If you are a working mathematician, the single most actionable takeaway from this result is to look at your own unsolved problems through the lens of Bloom's four-condition test. Ask: is this problem stuck because of a genuine mathematical barrier, or because of a sociological one: everyone assumes the conjecture is true, nobody's trying to disprove it, or the relevant tools live in a subfield that specialists in the problem's home domain don't know? Erdős's conjecture wasn't stuck because the mathematics was impossibly hard. It was stuck because the people who knew the geometry didn't know the number theory, and the people who knew the number theory weren't looking at the geometry. If your problem has a similar structure (and Litt's companion remarks suggest many do), running it through a frontier AI model with broad training may be worth your time today, not in five years.

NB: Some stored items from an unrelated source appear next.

/-- One row of each opcode that a range defines, in the order of the opcodes, which begin with 0x01. -/
def rowsOfRange : Nat → List (CmdRef → List Byte → Instr)
  | 0x0 => [.cmdNop, .cmdSessionClose, .cmdModuleInfo, .cmdSetAddress, .cmdClaimQuery, .cmdClaimRelease]
  | 0x1 => [.cmdEscapementStatus, .cmdTableRead, .cmdPoolStatus, .cmdTaskTraceArm]
  | 0x2 => [.cmdStreamCreate, .cmdStreamDelete, .cmdTargetAdd, .cmdTargetSelect, .cmdTargetRemove, .cmdStreamPin, .cmdStreamStatus,
      .cmdParseCounters]
  | 0x3 => [.cmdKeyInstall, .cmdKeyDelete, .cmdKeyStatus, .cmdKeyLimit, .cmdKeyLink, .cmdKeyRoll, .cmdSealKey, .cmdSealExportSend,
      .cmdSealImportArm]
  | 0x4 => [.cmdLegSet, .cmdLegDelete, .cmdClassSet, .cmdPolicerSet, .cmdPolicerDelete, .cmdPolicerStatus, .cmdDscpColour,
      .cmdLaunchTimerSet, .cmdQueueStatus, .cmdQueueSampling]
  | 0x5 => [.cmdDecodeCreate, .cmdDecodeDelete, .cmdDecodeSelect, .cmdDecodeResync, .cmdDecodeStatus, .cmdDecodeLoad]
  | 0x6 => [.cmdComposeCreate, .cmdComposeDelete, .cmdComposeLayer, .cmdComposeRegion, .cmdComposeStatus, .cmdGraphicCreate,
      .cmdGraphicWrite, .cmdGraphicFlip, .cmdGraphicDelete, .cmdComposeFilter]
  | 0x7 => [.cmdEncodeCreate, .cmdEncodeDelete, .cmdEncodeSet, .cmdEncodeKeyframe, .cmdEncodeStatus, .cmdEncodeLoad]
  | 0x8 => [.cmdAudioLegCreate, .cmdAudioLegDelete, .cmdAudioSet, .cmdAudioStage, .cmdAudioSteer, .cmdAudioStatus, .cmdAudioLoad,
      .cmdAudioTableRead]
  | 0x9 => [.cmdXpNode, .cmdXpTieConnect, .cmdXpTalkerGroupSet, .cmdXpTalkerMemberAdd, .cmdXpNodeRead, .cmdXpStatus, .cmdXpTalkers,
      .cmdXpGainTableRead]
  | 0xA => [.cmdBeaconSet, .cmdBeaconStatus, .cmdBeaconHeard, .cmdBeaconLoading, .cmdBeaconTableRead]
  | 0xB => [.cmdTimeStatus, .cmdPtpClock, .cmdPtpPort, .cmdPtpPortStatus, .cmdRegulatorSet, .cmdTimeSet, .cmdTimeIn, .cmdTimeOutSet]
  | 0xC => [.cmdHbmStatus, fun r b => .cmdMemRead r b [], .cmdFifoStatus, .cmdAudit]
  | 0xD => [.cmdPortMode, .cmdPortStatus, .cmdLaneStatus, .cmdLaneQuiet, .cmdLaneTestEnd, .cmdCmisRead, .cmdCmisWrite]
  | 0xE => [.cmdEventSubscribe, .cmdEventStatus, .cmdEventReplay, .cmdEventRaise]
  | 0xF => [.cmdStartReport, .cmdResetRestart, .cmdIdentity, .cmdAttest, .cmdFirmwareWrite, .cmdFirmwareCommit, .cmdFirmwareStatus,
      .cmdOtpRead, .cmdOtpWriteSettings, .cmdBistControl, .cmdBistResults, .cmdTestRunStart, .cmdDieFence, .cmdTestUnlock]
  | _ => []

theorem rowsOfRange_of_le {range : Nat} (h : 0x10 ≤ range) : rowsOfRange range = [] := by
  obtain ⟨k, rfl⟩ := Nat.exists_eq_add_of_le' h
  rfl

/-- The defined opcodes of a range are the first ones after its opcode 0x00, one for each of `rowsOfRange`. -/
theorem definedOpcode_iff (op : Nat) :
    definedOpcode op = true ↔ 1 ≤ op % 256 ∧ op % 256 ≤ (rowsOfRange (op / 256)).length := by
  simp only [definedOpcode]
  generalize op % 256 = lo
  generalize op / 256 = range
  match range with
  | 0x0 | 0x1 | 0x2 | 0x3 | 0x4 | 0x5 | 0x6 | 0x7 | 0x8 | 0x9 | 0xA | 0xB | 0xC | 0xD | 0xE | 0xF => exact decide_eq_true_iff
  | _ + 0x10 => exact iff_of_false Bool.false_ne_true fun ⟨hpos, hle⟩ => Nat.not_succ_le_zero _ (Nat.le_trans hpos hle)

/-- Row `lo` of a range is a command of a packet, with the opcode of its place. -/
theorem opcode_of_rowsOfRange : ∀ range < 0x10, ∀ lo (h : lo < (rowsOfRange range).length),
    (packetCommand ((rowsOfRange range)[lo] default [])).map (fun c => c.1.opcode) = some (256 * range + (lo + 1)) := by
  decide

/-- Every row that is a command of a packet has a defined opcode. -/
theorem definedOpcode_of_packetCommand {i : Instr} {d : CmdDef} {r : CmdRef} {b : List Byte} (h : packetCommand i = some (d, r, b)) :
    definedOpcode d.opcode = true := by
  cases i <;> simp only [packetCommand, Option.some.injEq, Prod.mk.injEq, reduceCtorEq] at h <;> obtain ⟨rfl, rfl, rfl⟩ := h
  case cmdMemRead found =>
    have hop : (memReadDef found).opcode = 0x0C02 := rfl
    rw [hop]
    rfl
  all_goals rfl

If you invest in AI companies, track the "Gowers line": would a Fields Medalist accept this result for a top journal without hesitation? That standard just got crossed for the first time. When it starts getting crossed routinely—multiple results per quarter, across different mathematical subfields—the productivity implications for scientific R&D become concrete and investable. Watch the companion-paper pipeline: results validated by domain experts, not just benchmark scores.

If you are a student deciding whether to pursue a PhD in pure mathematics, the honest answer is that the landscape is shifting under your feet, but it is shifting in a way that makes expertise more valuable, not less. Nine human experts were still needed to verify, refine, and contextualize its output. Terence Tao's concept of "proof indigestion" (AI generates proofs faster than humans can understand and build on them) means that the bottleneck is moving from proof generation to proof comprehension, and that is a human skill with no current AI substitute.

The Bottom Line

An AI model used tools from algebraic number theory that almost no combinatorial geometer knew to apply, disproved a conjecture that almost no one had tried to disprove, and produced a proof that one of the most decorated mathematicians alive says he would have published in the world's top journal on the spot. The numerical improvement (an exponent of 0.014) is tiny. Structurally, something else happened entirely: an AI independently connected two distant mathematical fields to solve a problem trapped in the gap between them, the kind of cognitive act that, until last Tuesday, we assumed required a human brain. Whether you call that autonomous reasoning, sophisticated search, or centaur mathematics with the human contribution hidden behind a corporate curtain, the mathematical fact stands: Erdős was wrong, and a machine found the proof. Everything that follows from that sentence is a conversation about the future of intellectual work itself.